Exercise brief
Among the lines of the data, copy those that hold "nsze".

Material provided
-- ==== Sys2Proof/Machine/Host.lean ====
section
/-! DEFINITION. Command intake and completion (chapters 10 and 11): doorbells, arbitration and fetch, stamps, range locks,
protection information, the transfer of data, and the handing over and posting of completions. -/

namespace Sys2Proof

/-! ### Fields of an entry (NVM Express, log entry 7) -/

def Sqe.slba (e : Sqe) : Nat := e.cdw10.toNat + e.cdw11.toNat * 4294967296
def Sqe.nlb (e : Sqe) : Nat := e.cdw12.toNat % 65536 + 1
def Sqe.ns (e : Sqe) : Nat := e.nsid.toNat
/-- Low byte of dword 10: the CNS, LID or feature identifier. -/
def Sqe.sel (e : Sqe) : Nat := e.cdw10.toNat % 256
/-- Zone Management Send: the zone action. -/
def Sqe.zsa (e : Sqe) : Nat := e.cdw13.toNat % 256
/-- Dataset Management: Deallocate. -/
def Sqe.dealloc (e : Sqe) : Bool := e.cdw11.getLsbD 2

/-- PRACT and PRCHK of a command. -/
def Sqe.pract (e : Sqe) : Bool := e.cdw12.getLsbD 29
def Sqe.chkGuard (e : Sqe) : Bool := e.cdw12.getLsbD 28
def Sqe.chkApp (e : Sqe) : Bool := e.cdw12.getLsbD 27
def Sqe.chkRef (e : Sqe) : Bool := e.cdw12.getLsbD 26

/-- Blocks of a zone (R328). -/
def zoneSize : Nat := 262144

/-- Whether an I/O command is a write (R350). -/
def Sqe.writes (e : Sqe) : Bool :=
  [0x01#8, 0x08#8, 0x19#8, 0x7D#8].contains e.opc || (e.opc == 0x09#8 && e.dealloc) || (e.opc == 0x79#8 && [2, 4, 5].contains e.zsa)

end Sys2Proof

namespace Sys2Proof.Machine

/-! ### Queues -/

def State.sq (s : State) (c : Ctl) (qid : Nat) : Option Sq := s.host.sqs.find? fun q => q.ctl == c && q.qid == qid
def State.modSq (s : State) (c : Ctl) (qid : Nat) (f : Sq → Sq) : State :=
  s.modHost fun h => { h with sqs := h.sqs.map fun q => if q.ctl == c && q.qid == qid then f q else q }
def State.cq (s : State) (c : Ctl) (qid : Nat) : Option Cq := s.host.cqs.find? fun q => q.ctl == c && q.qid == qid
def State.modCq (s : State) (c : Ctl) (qid : Nat) (f : Cq → Cq) : State :=
  s.modHost fun h => { h with cqs := h.cqs.map fun q => if q.ctl == c && q.qid == qid then f q else q }

/-- Bring OPEN_CNT up to date. -/
def openSync (s : State) : State := s.set F.NVME_INTAKE_OPEN_CNT s.host.cmds.length

/-- An invalid doorbell write (R320, R340, R346): recorded, reported, otherwise ignored. -/
def badDoorbell (c : Ctl) (qid : Nat) (isCq : Bool) (s : State) : State :=
  let t := if s.flag F.NVME_DBERR_VALID then s
    else (((s.set F.NVME_DBERR_QID qid).setFlag F.NVME_DBERR_CQ isCq).set F.NVME_DBERR_CTRL c.val).setFlag F.NVME_DBERR_VALID true
  (t.raise (hostSrc 4) c.val).aen c 0 0x01 0x01

/-- SQ_TAIL_DOORBELL (R320, R338). A doorbell of no queue, and of a queue being deleted, is ignored. -/
def sqTail (c : Ctl) (qid tail : Nat) (s : State) : State :=
  match s.sq c qid with
  | none => s
  | some q =>
    if q.gone then s
    else if q.size ≤ tail then badDoorbell c qid false s
    else
      let add := (tail + q.size - q.tail) % q.size
      if q.size - 1 - q.avail < add then badDoorbell c qid false s
      else s.modSq c qid fun x => { x with tail := tail, avail := x.avail + add }

/-- CQ_HEAD_DOORBELL (R320, R321). -/
def cqHead (c : Ctl) (qid head : Nat) (s : State) : State :=
  match s.cq c qid with
  | none => s
  | some q => if q.size ≤ head then badDoorbell c qid true s else s.modCq c qid fun x => { x with head := head }

/-! ### Checks at the fetch (R325, R326, R330, R376, R378) -/

def adminOpcodes : List Byte :=
  [0x00, 0x01, 0x02, 0x04, 0x05, 0x06, 0x08, 0x09, 0x0A, 0x0C, 0x0D, 0x10, 0x11, 0x14, 0x15, 0x1D, 0x1E, 0x80, 0x84]
def ioOpcodes : List Byte := [0x00, 0x01, 0x02, 0x08, 0x09, 0x0C, 0x0D, 0x0E, 0x11, 0x15, 0x19, 0x79, 0x7A, 0x7D]
def logPages : List Nat := [0x01, 0x02, 0x03, 0x04, 0x05, 0x06, 0x80, 0x81, 0xC0, 0xC1, 0xC2, 0xC3]
def featureIds : List Nat := [0x01, 0x05, 0x06, 0x07, 0x08, 0x0B, 0x81, 0xC0, 0xC1, 0xC2, 0xC3]

/-- R616: a bit of dword 11 that must be zero is set. -/
def vendorBits (fid : Nat) (dw : W32) : Bool :=
  match fid with
  | 0xC0 => dw.toNat / 16777216 != 0
  | 0xC1 => dw.toNat / 2048 != 0
  | 0xC2 => dw.toNat / 33554432 != 0
  | 0xC3 => dw.toNat / 256 != 0 || dw.getLsbD 3
  | _ => false

/-- The status of an admin command that no further step decides. -/
def adminStatus (e : Sqe) : Option Nat :=
  if !adminOpcodes.contains e.opc then some stOpcode
  else match e.opc.toNat with
    | 0x02 => if logPages.contains e.sel then none else some (sct 1 0x09)
    | 0x06 => if [0, 1, 5].contains e.sel then none else some stField
    | 0x09 =>
      if !featureIds.contains e.sel || vendorBits e.sel e.cdw11 then some stField
      else if e.sel == 0xC3 then
        let a := e.cdw11.toNat / 16 % 16
        if a == 0 then some stOk else if 7 ≤ a then some stField else none
      else none
    | 0x0A => if featureIds.contains e.sel then none else some stField
    | 0x0D => if e.cdw10.toNat % 16 ≤ 1 then none else some stField
    | 0x10 => if e.cdw10.toNat / 8 % 8 ≤ 3 then none else some stField
    | 0x14 => if [0x1, 0x2, 0xF].contains (e.cdw10.toNat % 16) then none else some stField
    | 0x15 => if e.cdw10.toNat % 16 ≤ 1 then none else some stField
    | 0x84 => if e.cdw10.toNat % 8 == 3 then none else some stField
    | _ => none

/-- The status of an admin command as the device stands: recovery mode accepts four commands (R566, log entry 60). -/
def adminCheck (e : Sqe) (s : State) : Option Nat :=
  if s.flag F.RST_BOOTSTAT_RECOVERY && !([0x02#8, 0x06#8, 0x10#8, 0x11#8].contains e.opc) then some stOpcode else adminStatus e

/-- Whether a channel has come up since the boot, has failed, or is absent (R568, R14). -/
def chanSettled (n : Ch) (s : State) : Bool := s.boot.chUp.getLsbD n.val || chanFailed n s || chanAbsent n s

/-- Whether the channels that a namespace lies on have come up (R568). -/
def chansSettled (v : Ns) (s : State) : Bool :=
  if v.place < 8 then chanSettled (chOf v.place) s
  else let l := layoutOf v
    (layoutChans l.val s).all fun n => s.bit (F.GATH_LSTAT_LOST l) n || chanSettled (chOf n) s

/-- Whether a namespace can serve commands (R318, R376, R378, R411, R429, R568). -/
def nsReady (v : Ns) (s : State) : Bool :=
  !v.busy && chansSettled v s && ((v.stream && (!v.dup || s.get F.FLY_STAT_STATE != 1)) || decide (2 ≤ s.get F.FLY_STAT_STATE)) &&
    (decide (v.place < 8) || (s.layout (layoutOf v)).resync.isEmpty)

/-- Whether an I/O opcode belongs to the namespace's command set (R326). -/
def setOk (v : Ns) (opc : Byte) : Bool :=
  if v.zoned then !([0x09#8, 0x19#8].contains opc) else !([0x79#8, 0x7A#8, 0x7D#8].contains opc)

/-- The status of an I/O command that no further step decides. -/
def ioStatus (c : Ctl) (e : Sqe) (s : State) : Option Nat :=
  if !ioOpcodes.contains e.opc then some stOpcode
  else if e.ns == 0 || decide (64 < e.ns) then some stInvalidNs
  else match s.ns e.ns with
    | none => some stField
    | some v =>
      if !v.attach.contains c then some stField
      else if !setOk v e.opc then some stOpcode
      else if !nsReady v s then some stNotReady
      else if [0x01#8, 0x02#8].contains e.opc && decide (512 < e.nlb) then some stField
      else if e.opc == 0x7D#8 && decide (256 < e.nlb) then some stField
      else if [0x01#8, 0x02#8, 0x08#8, 0x0C#8].contains e.opc && decide (v.nsze < e.slba + e.nlb) then some stLbaRange
      else if [0x79#8, 0x7A#8, 0x7D#8].contains e.opc && decide (v.nsze ≤ e.slba) then some stLbaRange
      else if e.opc == 0x09#8 && !e.dealloc then some stOk
      else none

/-! ### Commands -/

/-- The ranges a command covers as far as its entry gives them (R357, R363). -/
def sqeRanges (e : Sqe) : List LRange :=
  if [0x01#8, 0x02#8, 0x08#8, 0x0C#8].contains e.opc then [⟨e.slba, e.nlb⟩]
  else if e.opc == 0x79#8 then [⟨e.slba / zoneSize * zoneSize, zoneSize⟩]
  else if e.opc == 0x7D#8 then [⟨e.slba / zoneSize * zoneSize, zoneSize⟩]
  else []

/-- Journal entries of a command (R391, R613): those its entry names; for a Copy as many as its ranges can hold, of which the rest stay
unused (DESIGN CHOICE, log entry 77). -/
def seqCount (e : Sqe) : Nat :=
  if [0x01#8, 0x7D#8].contains e.opc then e.nlb
  else if e.opc == 0x08#8 then 1
  else if e.opc == 0x09#8 then e.cdw10.toNat % 256 + 1
  else if e.opc == 0x79#8 then 1
  else if e.opc == 0x19#8 then (e.cdw12.toNat % 256 + 1) * 65536
  else 0

def Cmd.new (k : Nat) (c : Ctl) (qid : Nat) (e : Sqe) : Cmd where
  k := k
  ctl := c
  qid := qid
  e := e
  posting := false
  started := false
  status := none
  dw0 := 0
  dw1 := 0
  dead := false
  ranges := if qid = 0 ∨ qid = 65536 then [] else sqeRanges e
  wr := qid != 0 && qid != 65536 && e.writes
  handles := []
  wantBuf := 0
  wantXfer := false
  items := 0
  ents := 0
  begun := false
  seq0 := 0
  seqLen := 0
  verWait := []
  zmd := []
  stampWait := none
  lockWait := false
  after := none
  delQ := none
  err := none
  todo := []
  shares := []
  srcs := []
  phase := 0
  waitChk := none
  data := []
  done := false

/-- Add a command in fetch order (R334, R349). -/
def addCmd (c : Ctl) (qid : Nat) (e : Sqe) (st : Option Nat) (s : State) : State :=
  openSync (s.modHost fun h => { h with cmds := h.cmds ++ [{ Cmd.new h.nextK c qid e with status := st }], nextK := h.nextK + 1 })

/-! ### Request stamps (R362 to R365) -/

/-- Whether a bookmark is of the same write: same opcode, first block and count. A Zone Append names its zone. -/
def Bookmark.same (b : Bookmark) (c : Cmd) : Bool :=
  b.opc == c.e.opc.toNat &&
    (if c.e.opc == 0x7D#8 then b.lba / zoneSize == c.e.slba / zoneSize && b.cnt == c.e.nlb
     else b.lba == (bmRange c).1 && b.cnt == (bmRange c).2)

/-- An earlier-fetched write with the same stamp that has not ended. -/
def stampHeld (c : Cmd) (s : State) : Option Cmd :=
  s.host.cmds.find? fun d => decide (d.k < c.k) && d.wr && d.e.nsid == c.e.nsid && d.e.stamp == c.e.stamp && d.status.isNone && !d.done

Solution for this problem
      else if [0x01#8, 0x02#8, 0x08#8, 0x0C#8].contains e.opc && decide (v.nsze < e.slba + e.nlb) then some stLbaRange
      else if [0x79#8, 0x7A#8, 0x7D#8].contains e.opc && decide (v.nsze ≤ e.slba) then some stLbaRange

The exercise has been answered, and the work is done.